Don't be afraid to message me if you're interested!

----------


## LazyFerret

Welcome Teena, and don't be intimidated, we're all friendly here and only bite if you want it  :;):

----------


## jademundane

hello! Lol I understand completely. I'm new to the site and rusty too lol This site is definitely a happening spot. But I'm sure we'll all find a great RP to get into.

----------


## Enigma

Welcome to RPA, it's a very friendly site with a hunger for more players and games.

Hope you enjoy yourself here!

----------


## Azazeal849

Welcome aboard! If you'd like to get to know the other members then there is the Q and A forum here or you can join in some silly posting games downtown.

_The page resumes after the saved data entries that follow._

-- ==== Sys2Proof/Proofs/RecopyRequests.lean ====
section
/-!
O39: RECOPY makes its checks in their order, finds its source and queues one COPY (R100).
-/

namespace Sys2Proof.Machine

section
variable {e : Engine} {g : Settings} {h : Handle} {c : Clip} {r : CardRecord} {mask : BitVec 4} {n : Nat}

/-! ## The checks -/

theorem CardState.workable_iff (x : CardState) :
    x.workable = true ↔ x = .offloading ∨ x = .held ∨ x = .offloaded ∨ x = .released := by
  cases x <;> simp [CardState.workable]

/-- The recopy targets, port by port (R100). -/
theorem Engine.recopyTargets_eq (own : c.handle = h) : e.recopyTargets c mask = (List.finRange 4).filterMap (fun p : Fin 4 =>
    if mask.getLsbD p.val then (e.entryAt p).filter (fun v => !c.securedOn v && !e.queue.any (fun d => d.namesPair h v)) else none) := by
  unfold Engine.recopyTargets Engine.volumesAt
  rw [List.filter_filterMap, own]
  refine congrArg (fun f => List.filterMap f (List.finRange 4)) (funext fun p => ?_)
  split <;> rfl

/-- The record of the clip's card is in a state that RECOPY takes (R100). -/
structure Recopiable (e : Engine) (c : Clip) (r : CardRecord) : Prop where
  card : e.cards[c.card] = some r
  state : r.state.workable = true

theorem Engine.queueRecopy_wrongState (hr : e.cards[c.card] = some r) (hs : r.state.workable = false) :
    e.queueRecopy g c mask n = .error .wrongState := by
  unfold Engine.queueRecopy
  rw [hr]
  exact if_neg (by simp [hs])

theorem Recopiable.noDestination (k : Recopiable e c r) (targets : e.recopyTargets c mask = []) :
    e.queueRecopy g c mask n = .error .noDestination := by
  unfold Engine.queueRecopy
  rw [k.card]
  dsimp only
  rw [if_pos k.state, if_pos targets]

theorem Recopiable.full (k : Recopiable e c r) (targets : e.recopyTargets c mask ≠ [])
    (room : plannedTargets (e.busyVolumes c.handle) (e.recopyTargets c mask) c.copies ≠ e.recopyTargets c mask) :
    e.queueRecopy g c mask n = .error .full := by
  unfold Engine.queueRecopy
  rw [k.card]
  dsimp only
  rw [if_pos k.state, if_neg targets, if_pos room]

/-- There are targets, and each has a record or gets one (R100). -/
structure Recopies (e : Engine) (c : Clip) (r : CardRecord) (mask : BitVec 4) : Prop extends Recopiable e c r where
  targets : e.recopyTargets c mask ≠ []
  room : plannedTargets (e.busyVolumes c.handle) (e.recopyTargets c mask) c.copies = e.recopyTargets c mask

theorem Recopies.noSource (k : Recopies e c r mask) (source : e.recopySource c r = none) :
    e.queueRecopy g c mask n = .error .noSource := by
  unfold Engine.queueRecopy
  rw [k.card]
  dsimp only
  rw [if_pos k.state, if_neg k.targets, if_neg (not_not.mpr k.room), source]

theorem Recopies.noSlot (k : Recopies e c r mask) {source : Source} (found : e.recopySource c r = some source)
    (slot : e.freeDescriptor = none) : e.queueRecopy g c mask n = .error .full := by
  unfold Engine.queueRecopy
  rw [k.card]
  dsimp only
  rw [if_pos k.state, if_neg k.targets, if_neg (not_not.mpr k.room), found, slot]

theorem Recopies.queues (k : Recopies e c r mask) {source : Source} (found : e.recopySource c r = some source) {slot : Fin 64}
    (free : e.freeDescriptor = some slot) : e.queueRecopy g c mask n = .ok (slot, source, e.recopyTargets c mask,
      (e.queueCopy g c.card c.handle source (e.recopyTargets c mask) n).recomputeCard c.card) := by
  unfold Engine.queueRecopy
  rw [k.card]
  dsimp only
  rw [if_pos k.state, if_neg k.targets, if_neg (not_not.mpr k.room), found, free]

theorem Engine.recopy_badMask (hc : e.clipAt h = some c) {m : Nat} (hm : m = 0 ∨ 15 < m) :
    e.recopy g h.slot h.gen m = .error .badArgument := by
  unfold Engine.recopy
  rw [Engine.checkClip_val hc]
  exact if_pos hm

/-- A RECOPY of a named clip at the ports of a mask (R100). -/
theorem Engine.recopy_eq (hc : e.clipAt h = some c) (hm : mask ≠ 0) : e.recopy g h.slot h.gen mask.toNat =
    (e.queueRecopy g c mask 0).map (fun x => (x.1, x.2.1, x.2.2.1, x.2.2.2.settleTransfer g)) := by
  have few : ¬ (mask.toNat = 0 ∨ 15 < mask.toNat) := by
    have := mask.isLt
    have : mask.toNat ≠ 0 := fun zero => hm (BitVec.eq_of_toNat_eq zero)
    omega
  unfold Engine.recopy
  rw [Engine.checkClip_val hc]
  dsimp only
  rw [if_neg few, BitVec.ofNat_toNat, BitVec.setWidth_eq]
  cases e.queueRecopy g c mask 0 <;> rfl

/-! ## The source -/

/-- An inserted volume with a VERIFIED copy of the clip (R100). -/
def Engine.verifiedOn (e : Engine) (c : Clip) (v : Fin 16) : Prop :=
  (e.portOf v).isSome = true ∧ (c.copyOn v).map (·.state) = some .verified

/-- The lowest index that has a property is the first found. -/
theorem find?_finRange {m : Nat} {p : Fin m → Bool} {v : Fin m} (hv : p v = true) (first : ∀ u < v, p u = false) :
    (List.finRange m).find? p = some v := by
  refine List.find?_eq_some_iff_getElem.mpr ⟨hv, v.val, by simp, by simp, fun j hj => ?_⟩
  simpa using first ⟨j, by omega⟩ hj

theorem Engine.recopySource_none (ha : r.attached = none) (lacks : c.sourceDigest = none ∨ ∀ v, ¬ e.verifiedOn c v) :
    e.recopySource c r = none := by
  unfold Engine.recopySource
  rw [if_neg (by simp [ha])]
  split
  · next digest =>
    have unverified := lacks.resolve_left (Option.isSome_iff_ne_none.mp digest)
    rw [Option.map_eq_none_iff, List.find?_eq_none]
    intro v _ hv
    exact unverified v (by simpa [Engine.verifiedOn] using hv)
  · rfl

/-- The card in a reader, in any port state, and else the lowest volume (R100). -/
theorem Engine.recopySource_some {source : Source} (hs : match source with
      | .card => r.attached ≠ none
      | .volume v => r.attached = none ∧ c.sourceDigest ≠ none ∧ e.verifiedOn c v ∧ ∀ u, u < v → ¬ e.verifiedOn c u) :
    e.recopySource c r = some source := by
  unfold Engine.recopySource
  cases source with
  | card => exact if_pos (Option.isSome_iff_ne_none.mpr hs)
  | volume v =>
    obtain ⟨away, digest, verified, first⟩ := hs
    rw [if_neg (by simp [away]), if_pos (Option.isSome_iff_ne_none.mpr digest)]
    rw [find?_finRange (v := v) (by simpa [Engine.verifiedOn] using verified)
      (fun u hu => by simpa [Engine.verifiedOn] using first u hu)]
    rfl

/-! ## The COPY -/

/-- The COPY that a RECOPY asks for (R79, R100). -/
def recopyWork (c : Clip) (source : Source) (targets : List (Fin 16)) : NewDescriptor where
  kind := .copy
  clip := some c.handle
  card := c.card
  source := some source
  targets := targets
  serial := none
  generation := 0

/-- The COPY joins the queue in the lowest free slot, and nothing else starts (R79, R80). -/
theorem Engine.queueCopy_inSlot {source : Source} {targets : List (Fin 16)} {slot : Fin 64} (hi : e.renderIdle = true)
    (free : e.freeDescriptor = some slot) :
    e.queueMove (e.queueCopy g c.card c.handle source targets 0) ∧
      ∃ x, (e.queueCopy g c.card c.handle source targets 0).queue = e.queue ++ [(recopyWork c source targets).inSlot slot x] := by
  have queues : e.queueCopy g c.card c.handle source targets 0 =
      ((targets.foldl (Engine.makeRecord g c.handle 0) e).addDescriptor (recopyWork c source targets)).markQueued c.handle := rfl
  have records := Engine.makeRecords_copiesMove (g := g) (h := c.handle) 0 targets hi
  rw [queues]
  generalize targets.foldl (Engine.makeRecord g c.handle 0) e = a at *
  have still : a.freeDescriptor = some slot := by
    unfold Engine.freeDescriptor Engine.descriptor at *
    rwa [records.queue]
  have joins : a.addDescriptor (recopyWork c source targets) =
      { a with queue := a.queue ++ [(recopyWork c source targets).inSlot slot (a.joiningState (recopyWork c source targets) slot)] } := by
    unfold Engine.addDescriptor
    rw [still]
    rfl
  rw [joins]
  have joined : ∀ q, a.queueMove { a with queue := q } := fun _ => rfl
  refine ⟨(records.queueMove.trans (joined _)).trans Engine.markQueued_copiesMove.queueMove,
    a.joiningState (recopyWork c source targets) slot, ?_⟩
  rw [Engine.markQueued_copiesMove.queue, records.queue]

/-- What a RECOPY leaves in the queue, in a part with nothing else to start (R100). -/
theorem Engine.recopied_does {source : Source} {targets : List (Fin 16)} {slot : Fin 64} (hl : e.lanesTaken = true)
    (hi : e.renderIdle = true) (free : e.freeDescriptor = some slot) :
    let b := ((e.queueCopy g c.card c.handle source targets 0).recomputeCard c.card).settleTransfer g
    b.removed = e.removed ∧ ∃ x, b.queue = e.queue ++ [(recopyWork c source targets).inSlot slot x] := by
  obtain ⟨move, x, queue⟩ := Engine.queueCopy_inSlot (g := g) (c := c) (source := source) (targets := targets) hi free
  generalize e.queueCopy g c.card c.handle source targets 0 = a at *
  have follows : a.cardsMove (a.recomputeCard c.card) := Engine.recomputeCard_move
  have still : (a.recomputeCard c.card).settleTransfer g = a.recomputeCard c.card :=
    Engine.settleTransfer_like hl hi (by rw [follows, move]) (by rw [follows, move]) (by rw [follows, move])
  dsimp only
  rw [still]
  exact ⟨by rw [follows, move], x, Engine.recomputeCard_queue.trans queue⟩

end

/-! ## RECOPY answered -/

section
variable {s : State} {slot gen mask : Nat}

theorem recopyRule_refused {x : Status} (hx : s.engine.recopy s.settings slot gen mask = .error x) :
    recopyRule slot gen mask s = ((x, []), s) := by
  unfold recopyRule blockRule
  dsimp only
  rw [hx]
  rfl

/-- The byte that names a source in RECOPY's answer (log 7). -/
def Source.byte : Source → Byte
  | .card => 255
  | .volume v => BitVec.ofNat 8 v.val

/-- The answer of a RECOPY: the descriptor slot, the source, and the targets. -/
theorem recopyRule_done {d : Fin 64} {source : Source} {targets : List (Fin 16)} {e : Engine}
    (hx : s.engine.recopy s.settings slot gen mask = .ok (d, source, targets, e)) : recopyRule slot gen mask s =
      ((.done, [BitVec.ofNat 8 d.val, source.byte, BitVec.ofNat 8 targets.length] ++ targets.map (fun v => BitVec.ofNat 8 v.val)),
        { s with engine := e }) := by
  unfold recopyRule blockRule
  dsimp only
  rw [hx]
  dsimp only
  unfold wList
  rw [wAll_bytes]
  cases source <;> rfl

/-- A RECOPY that is refused leaves settings and blocks (R100). -/
theorem recopy_refused {o : Origin} {x : Status} (ha : s.accepts o = true) (ho : o.port = .A)
    (hx : s.blocks.recopy s.settings slot gen mask = .error x) :
    ∃ t, exec (.recopy o slot gen mask) s = .next t ∧ s.onlyAnswered t o 18 (x, []) ∧ t.settings = s.settings ∧ t.engine = s.blocks :=
  State.take_keep ha (readPair readHandle read8) ((slot, gen), mask) (by rw [ho]; rfl) fun _ => recopyRule_refused hx

end

/-- Settles O39: each check under the failure of none before it, the source by R100's order, and the COPY in the lowest free slot. -/
theorem recopyQueuesOneCopy : Obligations.RecopyQueuesOneCopy := by
  unfold Obligations.RecopyQueuesOneCopy
  intro o h c r s ha ho hc own hr refused workable verifiedOn
  have works : r.state.workable = true ↔ workable := CardState.workable_iff _
  have refuses : ∀ {mask : Nat} {x : Status}, s.blocks.recopy s.settings h.slot h.gen mask = .error x → refused mask x :=
    fun hx => recopy_refused ha ho hx
  refine ⟨fun mask hm => refuses (Engine.recopy_badMask (e := s.blocks) hc hm), fun mask hm => ?_⟩
  intro targets planned
  have recopies := Engine.recopy_eq (e := s.blocks) (g := s.settings) hc hm
  have fails : ∀ {x : Status}, s.blocks.queueRecopy s.settings c mask 0 = .error x → refused mask.toNat x := fun hx =>
    refuses (by rw [recopies, hx]; rfl)
  have same : s.blocks.recopyTargets c mask = targets := Engine.recopyTargets_eq own
  have busy : s.blocks.busyVolumes c.handle = s.engine.busyVolumes h := by rw [own]; rfl
  refine ⟨fun hw => ?_, fun hw untargeted => ?_, fun hw targeted full => ?_,
    fun hw targeted room => ⟨fun away lacks => ?_, fun source hs => ?_⟩⟩
  · exact fails (Engine.queueRecopy_wrongState (e := s.blocks) hr (Bool.eq_false_iff.mpr (works.not.mpr hw)))
  · exact fails (Recopiable.noDestination ⟨hr, works.mpr hw⟩ (same.trans untargeted))
  · refine fails (Recopiable.full ⟨hr, works.mpr hw⟩ (same ▸ targeted) ?_)
    rw [same, busy]
    exact full
  · have ready : Recopies s.blocks c r mask := ⟨⟨hr, works.mpr hw⟩, same ▸ targeted, by rw [same, busy]; exact room⟩
    exact fails (ready.noSource (Engine.recopySource_none away lacks))
  · have ready : Recopies s.blocks c r mask := ⟨⟨hr, works.mpr hw⟩, same ▸ targeted, by rw [same, busy]; exact room⟩
    have found : s.blocks.recopySource c r = some source := Engine.recopySource_some hs
    refine ⟨fun slot => fails (ready.noSlot found slot), fun slot free => ?_⟩
    have queued := ready.queues (g := s.settings) (n := 0) found (slot := slot) free
    rw [queued] at recopies
    obtain ⟨t, ht, answered, he⟩ := State.take_answered (rule := recopyRule h.slot h.gen mask.toNat) ha (kind := 18)
      (readPair readHandle read8) ((h.slot.val, h.gen.val), mask.toNat) (by rw [ho]; rfl)
      fun ss => recopyRule_done (s := { s with engine := s.blocks, stations := ss }) recopies
    rw [same] at answered he
    refine ⟨t, ht, answered, fun quiet lanes idle => ?_⟩
    obtain ⟨removed, x, queue⟩ := Engine.recopied_does (e := s.blocks) (g := s.settings) (c := c) (source := source)
      (targets := targets) lanes idle free
    rw [he, Engine.endStep_silent quiet (.inl removed)]
    exact ⟨_, queue, rfl, rfl, congrArg Option.some own, rfl, rfl, rfl, rfl, rfl⟩

end Sys2Proof.Machine
end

If you'd rather get straight into writing you can find and make group RP requests here or check out the 1-on-1 requests section here!

----------


## Dnafein

Spoiler:  Dna's Welcome Center located inside 






So you found us. This collection of odd balls and nutcases some of us  home. Whither you're an old hand, or a fresh fish to roleplaying; You will likely find what you are looking for. Either way there's a few things that you should be made aware of.


First of all, you have likely realized that your name is a different color than everyone else's. The yellowish  simply means your new. Unfortunately it comes with some limitations, however it is fairly easy to graduate to full member. All you have to do is be active; Easiest way is to mess around Downtown, play some games, hangout or ask some questions and you'll be orange in no time.

Now that that's outta the way, gotta point you in the direction of a few important things. First of course are the rules. These are pretty basic, but designed to ensure everyone has a good time. The Staff are *SUPER* helpful and are always willing to answer any questions. In the case that you suspect your question has already been asked there are a number of guides and FAQs. Including this one which includes the commands for making your posts more awesome. (I.E. spoilers, images, and links.)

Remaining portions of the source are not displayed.